__Description of the task__.
Below are the records. How many of their lines contain "waits"? Give only the number.

__Records to process__.
-- ==== Sys2Proof/Machine/State.lean ====
section
/-! DEFINITION. The state of one TX9 device, as plain data: every register, queue, unit and memory the spec names, the
packet in issue, and the agenda that orders the coming steps. -/

namespace Sys2Proof.Machine

/-- The trap causes (R368), and ECC's kin that only reports carry. -/
inductive Cause where
  | none | illegal | pipeConflict | emptyRead | stackFull | xlate | perm | misalign | spWindow | peerStash | determ | bkpt
  | soft | matrixOp | queue | priv | ecc | deadline | ckDesc | capacity
  deriving DecidableEq, Repr, Inhabited

/-- The agents that issue packets (R40, R364), by block number and group slot, or by cluster. -/
inductive Agent where
  /-- an execute group: block number and group slot -/
  | group (blk slot : Nat)
  /-- the access slice of a block -/
  | access (blk : Nat)
  /-- the ridge thread of a block -/
  | ridge (blk : Nat)
  /-- the cluster trap handler of a cluster, 0 to 31 of the package -/
  | handler (clu : Nat)
  deriving DecidableEq, Repr, Inhabited

/-- An entry of a slice's reconvergence stack (R42). -/
structure StackEntry where
  /-- true for a path entry, false for a rejoin entry -/
  path : Bool
  pc : Word
  mask : BitVec 4
  fmt : Word
  deriving DecidableEq, Repr, Inhabited

/-- The `bar` word that a group's slices issued last in a phase: its form, its packet, and its place there. -/
structure BarWant where
  form : Option Nat
  pc : Word
  idx : Nat
  deriving DecidableEq, Repr, Inhabited

/-- What a slice whose packet has committed still waits for. -/
inductive Hold where
  /-- nothing: it may issue -/
  | free
  /-- instance k of the group's per-group series (R234) -/
  | inst (k : Nat)
  /-- instance k of the group's `region` series (R327) -/
  | region (k : Nat)
  /-- a unit that serves the group: its turn, the walker, a monitor, a drain, a full engine -/
  | unit
  /-- flush k of the launch (R310) -/
  | flush (k : Nat)
  /-- the other slices at `regang.all` (R44) -/
  | regang
  /-- the completion of phase `ph` of named barrier `id` (R136) -/
  | bar (id ph : Nat)
  /-- the completion of the phase of barrier `id` in which it has arrived already: then it arrives in the next, and waits on when it `sync`s (R136) -/
  | late (id : Nat) (want : BarWant) (sync : Bool)
  /-- `idle n`, since a cycle (R401) -/
  | idle (since n : Nat)
  /-- `yield`, until the group is active again (R341) -/
  | yield
  deriving DecidableEq, Repr, Inhabited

__Exercise answer__.
2